╭──

/-! ### Transactions (chapter 4) -/

/-- The moments of a transaction (R83, R87, R82): the end of the REQUEST, the end of a STORE's DATA, and the beginning of an
answer within the reply timeout. With no answer window open the head ignores line activity.
The elapsed time moves up to the happening's moment, and the moments kept in the transaction record are the model's own
fields (the model's choices, logs 2, 27). -/
def Obligations.TransactionMomentsMoveTheLineEngine : Prop :=
  ∀ (t : Txn) (delay : Nat) (s : State),
    let opens := t.began + (if t.direction = .store then 114 + 10 * t.requested else 58)
    (s.le.txn = some t → s.fs.running = true →
      (s.le.state = .requesting → s.fs.elapsed ≤ t.began + 58 → exec .requestEnd s = .next { s with
        fs := { s.fs with elapsed := t.began + 58 }
        le := { s.le with state := if t.direction = .store then .sendingData else .awaitAnswer } }) ∧
      (s.le.state = .sendingData → t.direction = .store → s.fs.elapsed ≤ opens → exec .storeDataEnd s = .next { s with
        fs := { s.fs with elapsed := opens }, le := { s.le with state := .awaitReply } }) ∧
      ((s.le.state = .awaitReply ∨ s.le.state = .awaitAnswer) → t.answerBegan = none →
        delay ≤ s.sc.params.replyTimeout → s.fs.elapsed ≤ opens + delay →
        exec (.answerBegins delay) s = .next { s with
          fs := { s.fs with elapsed := opens + delay }
          le := { s.le with
            state := if t.direction = .store then .awaitReply else .receiving
            txn := some { t with answerBegan := some (opens + delay) } } })) ∧
    (s.le.state ≠ .awaitReply → s.le.state ≠ .awaitAnswer → exec (.answerBegins delay) s = .next s)

/-- A DATA packet of k bytes, k not above the requested length, is received as it was sent: its reception ends 48 + 10k bt
after it began, its payload is in the buffer and the line engine acknowledges it (R78 to R81, R91).
The elapsed time moves up to the happening's moment (the model's choice, log 2).
Rests on the model's choices of logs 8, 16 and 21. -/
def Obligations.FetchDataIsReceivedIntoTheBuffer : Prop :=
  ∀ (t : Txn) (a : Nat) (seq : Bool) (payload : List Byte) (s : State), s.le.state = .receiving → s.le.txn = some t →
    t.answerBegan = some a → payload.length ≤ t.requested → t.requested ≤ 64 → s.fs.running = true →
    s.fs.elapsed ≤ a + 48 + 10 * payload.length →
    ∃ v, exec (.dataReceived (Packet.data seq payload).levels) s = .next v ∧
      v = { s with
        bp := (s.setBuffer t.buffer { s.buffer t.buffer with data := (v.buffer t.buffer).data }).bp
        fs := { s.fs with elapsed := a + 48 + 10 * payload.length }
        le := { s.le with state := .acknowledging, txn := some { t with received := some (payload.length, seq) } } } ∧
      ∀ i : Fin 64, (v.buffer t.buffer).data[i] = payload.getD i.val (s.buffer t.buffer).data[i]

/-- Sending and receiving agree (R78 to R81, R87, R91, R94, R96): a DATA within the requested length and a REPLY are read
back as they were sent, a longer DATA is OVERLENGTH, and a REPLY ACCEPT is no answer to a FETCH.
Rests on the model's choices of logs 15, 16 and 21. -/
def Obligations.PacketsReadBackAsSent : Prop :=
  (∀ (m : Nat) (seq : Bool) (payload : List Byte), payload.length < 256 →
    let levels := (Packet.data seq payload).levels
    levels.length = 48 + 10 * payload.length ∧
    (payload.length ≤ m → fetchAnswer m levels = (.data payload.length seq, 48 + 10 * payload.length) ∧
      rxPayload levels payload.length = payload) ∧
    (m < payload.length → fetchAnswer m levels = (.overlength, 48 + 10 * m))) ∧
  ∀ (m : Nat) (c : ReplyCode),
    let levels := (Packet.reply c).levels
    levels.length = 38 ∧ storeAnswer levels = .reply c ∧
      (c ≠ .accept → fetchAnswer m levels = (.reply c, 38)) ∧ (c = .accept → fetchAnswer m levels = (.check true, 38))

/-- The end of a STORE transaction answered ACCEPT (R88, R98, R86): the packet counts, errors and the timeout streak are 0,
the sequence bit toggles and the buffer is freed. With no line work left the exchange ends DONE, or by its mark (R40);
otherwise a pending mark ends it (R44), and with none it goes on. The slot is freed with the record posted where one is due.
Then a waiting STOP or RESET is carried out, or HALTING goes over to HALTED (R115).
The elapsed time moves up to the happening's moment (the model's choice, log 2).
Rests on the model's choices of logs 8 to 10, 12 to 14 and 18. -/
def Obligations.StoreAcceptCountsThePacket : Prop :=
  ∀ (t : Txn) (a : Nat) (rest : List SlotId) (s : State), TxnUnderway s t rest → s.le.state = .awaitReply →
    t.direction = .store → t.answerBegan = some a → s.fs.elapsed ≤ a + 38 →
    let e := s.slot t.slot
    let q := s.point t.point
    let counted : State := ((txnEnded s t (a + 38) 0).setPoint t.point { q with seq := !q.seq }).setSlot t.slot
      { e with bytesLine := e.bytesLine + t.requested, errors := 0 }
    let u := bufferFreed counted t.buffer t.slot t.point
    ∃ v, exec (.transactionEnd (Packet.reply .accept).levels) s = .next v ∧
      (e.length ≤ e.bytesLine + t.requested →
        TxnCloses s (ended u t.point t.slot rest (statusBy s t.point t.slot .done)) v) ∧
      (e.bytesLine + t.requested < e.length → TxnCloses s (markTaken u t.point t.slot rest) v)

/-- The end of a FETCH transaction with DATA acknowledged (R92, R93, R98). With the expected sequence bit and no mark the
packet counts, the sequence bit toggles and its buffer joins the drain queue with the bytes and the address, or is freed
where it is empty; the last packet ends the exchange DONE and a short one DONE or SHORT. Under a mark the data is discarded
and the mark is taken; with the other sequence bit it is a repeat and counts nothing. Errors and the timeout streak are 0.
Then a waiting STOP or RESET is carried out, or HALTING goes over to HALTED (R115).
The elapsed time moves up to the happening's moment (the model's choice, log 2).
Rests on the model's choices of logs 8 to 10, 12 to 14 and 18. -/
def Obligations.FetchDataJoinsTheDrainQueue : Prop :=
  ∀ (t : Txn) (a k : Nat) (seq : Bool) (rest : List SlotId) (levels : List Bool) (s : State), TxnUnderway s t rest →
    s.le.state = .acknowledging → t.direction = .fetch → t.answerBegan = some a → t.received = some (k, seq) →
    s.fs.elapsed ≤ a + 94 + 10 * k →
    let e := s.slot t.slot
    let q := s.point t.point
    let marked : Bool := e.cancelRequested || e.faultMark
    let counted (bytes : Nat) (bit : Bool) : State :=
      ((txnEnded s t (a + 94 + 10 * k) 0).setPoint t.point { q with seq := bit }).setSlot t.slot
        { e with bytesLine := e.bytesLine + bytes, errors := 0 }
    let taken : State :=
      if k = 0 then bufferFreed (counted k (!q.seq)) t.buffer t.slot t.point
      else { (counted k (!q.seq)).setBuffer t.buffer { s.buffer t.buffer with
          state := .draining, count := k, addr := some (e.hostAddr + BitVec.ofNat 32 e.bytesLine) } with
        pm := { s.pm with drainQueue := s.pm.drainQueue ++ [t.buffer] } }
    let discarded (bit : Bool) : State :=
      markTaken (bufferFreed (counted 0 bit) t.buffer t.slot t.point) t.point t.slot rest
    ∃ v, exec (.transactionEnd levels) s = .next v ∧
      (seq = t.seq → marked = false → e.length ≤ e.bytesLine + k →
        TxnCloses s (ended taken t.point t.slot rest .done) v) ∧
      (seq = t.seq → marked = false → e.bytesLine + k < e.length → k < t.requested →
        TxnCloses s (ended taken t.point t.slot rest (if e.shortOk then .done else .short)) v) ∧
      (seq = t.seq → marked = false → e.bytesLine + k < e.length → t.requested ≤ k → TxnCloses s taken v) ∧
      (seq = t.seq → marked = true → TxnCloses s (discarded (!q.seq)) v) ∧
      (seq ≠ t.seq → TxnCloses s (discarded q.seq) v)

/-- A transaction that ends with no answer, a bad one or an overlong DATA adds 1 to errors (R90, R94, R96), and the streak
rises, clears or stays (R98). At the attempt limit the exchange ends FAILED_*, or by its mark, and the point is HALTED for
ATTEMPTS (R97); below it a pending mark is taken. At the silence limit a PRESENT station is LOST, and the points bound to it
are treated in ascending point id (R127; CLOSING ones among them: log 11): each is halted and its ACTIVE exchange ends
STATION_GONE (R126, R15, R49). A DEFER sets the defer count of an ASYNC point and clears the streak (R89, R95, R22).
Then a waiting STOP or RESET is carried out, or HALTING goes over to HALTED (R115).
The elapsed time moves up to the happening's moment (the model's choice, log 2).
Rests on the model's choices of logs 8 to 15, 18, 21 and 30. -/
def Obligations.SilenceAndDeferOutcomes : Prop :=
  ∀ (t : Txn) (rest : List SlotId) (levels : List Bool) (s : State), TxnUnderway s t rest →
    let e := s.slot t.slot
    let q := s.point t.point
    let i := q.cfg.station
    let x := s.station i
    let opens := t.began + (if t.direction = .store then 114 + 10 * t.requested else 58)
    let silentAt := opens + s.sc.params.replyTimeout
    let streak := min 15 (x.streak + 1)
    let loses := s.sc.params.silenceLimit ≤ streak ∧ x.presence = .present
    let freed (moment n : Nat) : State :=
      if t.direction = .store then txnEnded s t moment n
      else bufferFreed (txnEnded s t moment n) t.buffer t.slot t.point
    let failed (moment n : Nat) (st : Status) : State :=
      let w := (freed moment n).setSlot t.slot { (freed moment n).slot t.slot with errors := e.errors + 1 }
      if q.cfg.attemptLimit ≤ e.errors + 1 then
        ended (pointHalted (stagedFreed w t.slot t.point) t.point .attempts) t.point t.slot rest
          (statusBy s t.point t.slot st)
      else markTaken w t.point t.slot rest
    let closes (u : State) : Prop := ∃ v, exec (.transactionEnd levels) s = .next v ∧ TxnCloses s u v
    let silent := s.fs.elapsed ≤ silentAt ∧
      (s.le.state = .awaitReply ∧ t.direction = .store ∧ t.answerBegan = none ∨
        s.le.state = .awaitAnswer ∧ t.direction = .fetch)
    (silent → ¬ loses → closes (failed silentAt streak .failedSilent)) ∧
    (silent → loses →
      (∀ p y behind, p ≠ t.point → (s.point p).cfg.station = i → s.queue p = y :: behind → (s.slot y).state = .active →
        Leads s p y behind) →
      let w := failed silentAt streak .failedSilent
      closes (stationLeft .stationLost i { w.setStation i { w.station i with presence := .lost } with
        eu := w.eu.take s.hw.config .stationLost })) ∧
    ∀ a, t.answerBegan = some a →
      (s.le.state = .awaitReply → t.direction = .store → s.fs.elapsed ≤ a + 38 →
        (∀ wellFormed, storeAnswer levels = .check wellFormed →
          closes (failed (a + 38) (if wellFormed then 0 else x.streak) .failedCheck))) ∧
      (∀ length, s.le.state = .receiving → t.direction = .fetch → s.fs.elapsed ≤ a + length →
        (∀ wellFormed, fetchAnswer t.requested levels = (.check wellFormed, length) →
          closes (failed (a + length) (if wellFormed then 0 else x.streak) .failedCheck)) ∧
        (fetchAnswer t.requested levels = (.overlength, length) →
          closes (failed (a + length) x.streak .failedOverlength))) ∧
      (s.le.state = (if t.direction = .store then .awaitReply else .receiving) → s.fs.elapsed ≤ a + 38 →
        levels = (Packet.reply .defer).levels →
        closes (markTaken ((freed (a + 38) 0).setPoint t.point { (freed (a + 38) 0).point t.point with
          deferCount := if q.cfg.kind = .async then q.cfg.deferInterval else q.deferCount }) t.point t.slot rest))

╰──

:: Assignment ::
Look back at the entries above and repeat, unchanged, every line from the line holding "s.le.state = .awaitAnswer ∧" through the line holding "closes (markTaken ((freed".

:: Expected output ::
        s.le.state = .awaitAnswer ∧ t.direction = .fetch)
    (silent → ¬ loses → closes (failed silentAt streak .failedSilent)) ∧
    (silent → loses →
      (∀ p y behind, p ≠ t.point → (s.point p).cfg.station = i → s.queue p = y :: behind → (s.slot y).state = .active →
        Leads s p y behind) →
      let w := failed silentAt streak .failedSilent
      closes (stationLeft .stationLost i { w.setStation i { w.station i with presence := .lost } with
        eu := w.eu.take s.hw.config .stationLost })) ∧
    ∀ a, t.answerBegan = some a →
      (s.le.state = .awaitReply → t.direction = .store → s.fs.elapsed ≤ a + 38 →
        (∀ wellFormed, storeAnswer levels = .check wellFormed →
          closes (failed (a + 38) (if wellFormed then 0 else x.streak) .failedCheck))) ∧
      (∀ length, s.le.state = .receiving → t.direction = .fetch → s.fs.elapsed ≤ a + length →
        (∀ wellFormed, fetchAnswer t.requested levels = (.check wellFormed, length) →
          closes (failed (a + length) (if wellFormed then 0 else x.streak) .failedCheck)) ∧
        (fetchAnswer t.requested levels = (.overlength, length) →
          closes (failed (a + length) x.streak .failedOverlength))) ∧
      (s.le.state = (if t.direction = .store then .awaitReply else .receiving) → s.fs.elapsed ≤ a + 38 →
        levels = (Packet.reply .defer).levels →
        closes (markTaken ((freed (a + 38) 0).setPoint t.point { (freed (a + 38) 0).point t.point with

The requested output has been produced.